THE PROBLEM: Start at the line below containing "let l := if" and stop at the line containing "let pend := if". Repeat every line of that stretch exactly, and nothing outside it.

====

-- ==== Sys2Proof/Machine/Steps.lean ====
section
/-! DEFINITION. Steps: forming the micro-batch, the step block, the release, the sampler's input and the commit
(R180, R181, R260 to R272, R403, R406). -/

namespace Sys2Proof.Machine

/-! ### The micro-batch (R260, R261, R264) -/

/-- The running turn of a slot, where its steps can go on. -/
def liveTurn (z : Slot) : Option Turn :=
  match z.turns with
  | t :: _ => if t.running && t.ended.isNone && decide (z.held = []) && decide (z.st = 2) then some t else none
  | [] => none

/-- Does a session take part in micro-batches: its result ring is enabled, and its running turn's `ACCEPTED` has been written
again after a reset (R304, R306)?  The host holds the rest of its output until then. -/
def inBatch (b : Block) (z : Slot) : Bool :=
  decide ((rpGet b z.ring).st ≠ 0) && !(z.turns.head?.any (·.replay))

/-- Prompt tokens of a turn not yet prefilled. -/
def Turn.left (t : Turn) : Nat := t.prompt.length - t.done

/-- Is the turn one that runs no step (R261)? -/
def Turn.empty (t : Turn) : Bool := decide (t.prompt = []) && decide (t.gen = 0)

/-- The turns of a paddock that run no step close at its step boundary (R261). -/
def closeEmpty (b : Block) (p : Nat) : Block :=
  (b.sess.slots.map (·.1)).foldl (fun b n =>
    let z := slotGet b n
    if z.paddock = p ∧ ((liveTurn z).any Turn.empty) then endTurn b n 0 else b) b

/-- The slots whose turn takes part in the next step of paddock `p`: as its own paddock, once a speculative
session's draft has finished its levels; as its draft before that. -/
def stepSlots (b : Block) (p : Nat) : List Nat :=
  (b.sess.slots.filter (fun e =>
    let z := e.2
    (liveTurn z).any (fun t => !t.empty) && inBatch b z
      && ((decide (z.paddock = p) && (!z.spec || decide (z.levels ≤ z.level)))
        || (z.spec && decide (z.draft = p) && decide (z.level < z.levels))))).map (·.1)

/-- The first chunk given to the earliest deadline: order of D1 (R260). -/
def byDeadline (b : Block) : List Nat → List Nat :=
  fun l => l.foldl (fun a n => ins n a) []
where
  ins (n : Nat) : List Nat → List Nat
    | [] => [n]
    | m :: r =>
      let d := fun k => match (slotGet b k).turns with
        | t :: _ => t.firstDl
        | [] => 0
      if d n < d m then n :: m :: r else m :: ins n r

/-- Q of R257 for a paddock's sessions. -/
def chunkBudget (b : Block) (n : Nat) : Nat :=
  let z := slotGet b n
  let w := workingSlots b z.paddock false
  (stepNumbers b z w.length (w.flatMap (fun m => turnRows (slotGet b m).turns b.time (slotGet b m).pending))).2.2.1

/-- Nodes of a level of a tree, with their numbers; level 0 is the root. -/
def levelNodes (z : Slot) (l : Nat) : List (Nat × Node) :=
  if l = 0 then [(0, ⟨z.lastToken, 0, 0, 0x3F800000⟩)]
  else z.tree.zipIdx.filterMap (fun e => if e.1.level = l then some (e.2 + 1, e.1) else none)

/-- One entry of the micro-batch, and the chunk budget left; none where no budget is left for its chunk. -/
def makePart (b : Block) (n q : Nat) (draft : Bool) (l base : Nat) : Option Part × Nat :=
  let z := slotGet b n
  match z.turns with
  | [] => (none, q)
  | t :: _ =>
    if 0 < t.left then
      let need := t.left + z.pending.toNat
      let size := if z.spec && !draft then min need z.drafted else min need q
      if size = 0 then (none, q)
      else
        let chunk := size - z.pending.toNat
        let sets := if !draft && decide (t.done + chunk = t.prompt.length) && decide (1 ≤ t.gen) then 1 else 0
        (some ⟨n, 1, z.pending, chunk, decide (sets = 0), sets, base⟩, if z.spec && !draft then q else q - size)
    else if draft then (some ⟨n, 3, decide (l = 1), 0, false, (levelNodes z (l - 1)).length, base⟩, q)
    else if z.spec then (some ⟨n, 2, true, 0, false, 1 + z.tree.length, base⟩, q)
    else (some ⟨n, 0, true, 0, false, 1, base⟩, q)

/-- The entries of a micro-batch, in order, with logit sets numbered from 0. -/
def makeParts (b : Block) (draft : Bool) (l : Nat) : List Nat → Nat → Nat → List Part
  | [], _, _ => []
  | n :: r, q, base =>
    match makePart b n q draft l base with
    | (some e, q) => e :: makeParts b draft l r q (base + e.sets)
    | (none, q) => makeParts b draft l r q base

/-- The next step of paddock `p`, in kind, level and entries. -/
def formStep (b : Block) (p : Nat) : Step :=
  let x := padGet b p
  let all := byDeadline b (stepSlots b p)
  let draft := x.env.draft
  let l := if draft then (all.map (fun n => (slotGet b n).level + 1)).foldl min 17 else 0
  let ns := if draft then all.filter (fun n => decide ((slotGet b n).level + 1 = l)) else all
  let q := match ns.find? (fun n => (slotGet b n).turns.any (fun t => decide (0 < t.left))) with
    | some n => chunkBudget b n
    | none => 0
  let parts := makeParts b draft l (ns.take x.env.maxBatch) q 0
  { num := x.stepNum + 1, kind := if draft then 1 else if parts.any (fun e => e.kind = 2) then 2 else 0,
    level := l % 17, parts := parts, sets := (parts.map (fun e => e.sets)).sum, lines := [], ended := false, going := false }

/-- An interrupted step's entries whose turns are still there, with their logit sets numbered again. -/
def keepParts (b : Block) : List Part → Nat → List Part
  | [], _ => []
  | e :: r, base =>
    if (liveTurn (slotGet b e.slot)).isSome && inBatch b (slotGet b e.slot) then { e with base := base } :: keepParts b r (base + e.sets)
    else keepParts b r base

/-- The step that starts now: the interrupted one again, or a new one. -/
def nextStep (b : Block) (p : Nat) : Step :=
  match (padGet b p).step with
  | some s =>
    let parts := keepParts b s.parts 0
    if parts.isEmpty then formStep b p
    else { s with parts := parts, sets := (parts.map (fun e => e.sets)).sum, lines := [], ended := false }
  | none => formStep b p

/-! ### The step block (R262, R263) -/

/-- The tokens of an entry: token and parent node. -/
def partTokens (b : Block) (s : Step) (e : Part) : List (Nat × Nat) :=
  let z := slotGet b e.slot
  let pend := if e.pend then [(z.lastToken, 0)] else []
  match e.kind with
  | 1 =>
    match z.turns with
    | t :: _ => pend ++ ((t.prompt.drop t.done).take e.chunk).map (fun w => (fld w 0 18, 0))
    | [] => pend
  | 2 => pend ++ z.tree.map (fun c => (c.token, c.parent))
  | 3 => (levelNodes z (s.level - 1)).map (fun c => (c.2.token, c.2.parent))
  | _ => pend

/-- The position of an entry's first token. -/
def partPos (z : Slot) (s : Step) (e : Part) : Nat :=
  if e.kind = 3 ∧ 2 ≤ s.level then z.position + ((levelNodes z (s.level - 1)).headD (1, ⟨0, 0, 0, 0⟩)).1 else z.position

/-- Page map entries of a span of positions: the page indices of the session's pages, in order. -/
def partPages (b : Block) (n upto : Nat) : List Nat :=
  let z := slotGet b n
  ((ptEntries b n).take (pagesFor (padGet b z.paddock) upto)).map (fun e => fld e.2 0 22)

/-- The 32 B of a step entry. -/
def entryBytes (z : Slot) (s : Step) (e : Part) (ntok toff poff npg : Nat) : List Byte :=
  let first := match z.turns with
    | t :: _ => decide (e.kind = 1) && !t.begun
    | [] => false
  bytesOf 2 e.slot ++ bytesOf 1 e.kind ++ bytesOf 1 ((decide (0 < e.sets)).toNat + 2 * first.toNat + 4 * e.forced.toNat)
    ++ bytesOf 4 (partPos z s e) ++ bytesOf 4 ntok ++ bytesOf 4 toff ++ bytesOf 4 poff ++ bytesOf 4 npg ++ bytesOf 4 e.base
    ++ bytesOf 4 (if e.kind = 2 ∨ e.kind = 3 then z.prevPath else 0)

/-- Writes bytes of the control area, which lie in one page. -/
def ctlWrite (x : Pad) (b : Block) (off : Nat) (l : List Byte) : Block :=
  match pageAddr x (off / 32768) with
  | some a => hwrite b (a + off % 32768) l
  | none => b

/-- Writes a list of words of the control area. -/
def ctlWords (x : Pad) (b : Block) (off : Nat) (l : List Nat) : Block :=
  (l.zipIdx).foldl (fun b e => ctlWrite x b (off + 4 * e.2) (bytesOf 4 e.1)) b

/-- Writes the entries of a step with their tokens and pages: `j` counts entries, `tokenAt` and `po` the lists. -/
def writeParts (x : Pad) (s : Step) : List Part → Nat → Nat → Nat → Block → Block × Nat
  | [], _, tokenAt, _, b => (b, tokenAt)
  | e :: r, j, tokenAt, po, b =>
    let z := slotGet b e.slot
    let ts := partTokens b s e
    let ps := partPages b e.slot (partPos z s e + ts.length)
    let b := ctlWrite x b (0x40 + 32 * j) (entryBytes z s e ts.length tokenAt po ps.length)
    let b := ctlWords x b (0x28000 + 4 * tokenAt) (ts.map (fun t => t.1 + 2 ^ 18 * t.2))
    let b := ctlWords x b (0x48000 + 4 * po) ps
    writeParts x s r (j + 1) (tokenAt + ts.length) (po + ps.length) b

/-- Writes the step block. -/
def writeBlock (b : Block) (p : Nat) (s : Step) : Block :=
  let x := padGet b p
  let r := writeParts x s s.parts 0 0 0 b
  ctlWrite x r.1 0 (bytesOf 8 s.num ++ bytesOf 4 s.parts.length ++ bytesOf 4 r.2 ++ bytesOf 4 s.sets ++ bytesOf 1 s.kind
    ++ bytesOf 1 s.level ++ bytesOf 2 0 ++ bytesOf 8 b.time ++ List.replicate 32 0)

/-! ### The start of a step (R180) -/

/-- Do the declared threads wait at the step barrier for the scheduler's arrival? -/
def atBarrier (x : Pad) : Bool := decide ((x.bar 0).need ≠ 0) && decide ((x.bar 0).openCount + 1 = (x.bar 0).need)

/-- May a step start: the paddock runs, its scheduler is ready and holds the reins, nothing is in progress, and
there is work; the part of a split without sessions steps with its peer. -/
def stepReady (b : Block) (p : Nat) : Bool :=
  let x := padGet b p
  (decide (x.st = .ready) || decide (x.st = .draining)) && schedReady b && roleServes b && !b.flt.fatal && atBarrier x
    && x.step.all (fun s => !s.going) && (!(nextStep b p).parts.isEmpty || (x.env.split && !x.env.sessionPart))

/-- A path's reservation is lowered at the first step boundary after a turn's closing completion (R386). -/
def lowerPath (b : Block) (p : Nat) : Block :=
  let x := padGet b p
  match x.flows with
  | f :: _ =>
    if x.env.split && x.env.sessionPart && decide (workRate b p < heldRate b f) && x.step.isNone then
      resvAsk b 545 f x.peer (workRate b p)
    else b
  | [] => b

/-- The scheduler starts the next step of a paddock: it writes the step block and arrives at barrier 0. -/
def stepStart (p : Nat) (b : Block) : Block :=
  let x := padGet b p
  let b := if x.st.runs ∧ x.step = none then lowerPath (closeEmpty b p) p else b
  if stepReady b p then
    let s := nextStep b p
    let b := if x.step.isSome then s.parts.foldl (fun b e => turnMod b e.slot (fun t => { t with tries := t.tries + 1 })) b else b
    let b := writeBlock b p s
    let b := padMod b p (fun x => { x with step := some { s with going := true } })
    let b := closeRound (padMod b p (fun x => x.setBar 0 ((x.bar 0).count (x.bar 0).opened))) p 0
    padMod b p (fun x => { x with bar0 := x.bar 0, rounds0 := x.rounds })
  else b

====

RESPONSE:
  let l := if draft then (all.map (fun n => (slotGet b n).level + 1)).foldl min 17 else 0
  let ns := if draft then all.filter (fun n => decide ((slotGet b n).level + 1 = l)) else all
  let q := match ns.find? (fun n => (slotGet b n).turns.any (fun t => decide (0 < t.left))) with
    | some n => chunkBudget b n
    | none => 0
  let parts := makeParts b draft l (ns.take x.env.maxBatch) q 0
  { num := x.stepNum + 1, kind := if draft then 1 else if parts.any (fun e => e.kind = 2) then 2 else 0,
    level := l % 17, parts := parts, sets := (parts.map (fun e => e.sets)).sum, lines := [], ended := false, going := false }

/-- An interrupted step's entries whose turns are still there, with their logit sets numbered again. -/
def keepParts (b : Block) : List Part → Nat → List Part
  | [], _ => []
  | e :: r, base =>
    if (liveTurn (slotGet b e.slot)).isSome && inBatch b (slotGet b e.slot) then { e with base := base } :: keepParts b r (base + e.sets)
    else keepParts b r base

/-- The step that starts now: the interrupted one again, or a new one. -/
def nextStep (b : Block) (p : Nat) : Step :=
  match (padGet b p).step with
  | some s =>
    let parts := keepParts b s.parts 0
    if parts.isEmpty then formStep b p
    else { s with parts := parts, sets := (parts.map (fun e => e.sets)).sum, lines := [], ended := false }
  | none => formStep b p

/-! ### The step block (R262, R263) -/

/-- The tokens of an entry: token and parent node. -/
def partTokens (b : Block) (s : Step) (e : Part) : List (Nat × Nat) :=
  let z := slotGet b e.slot
  let pend := if e.pend then [(z.lastToken, 0)] else []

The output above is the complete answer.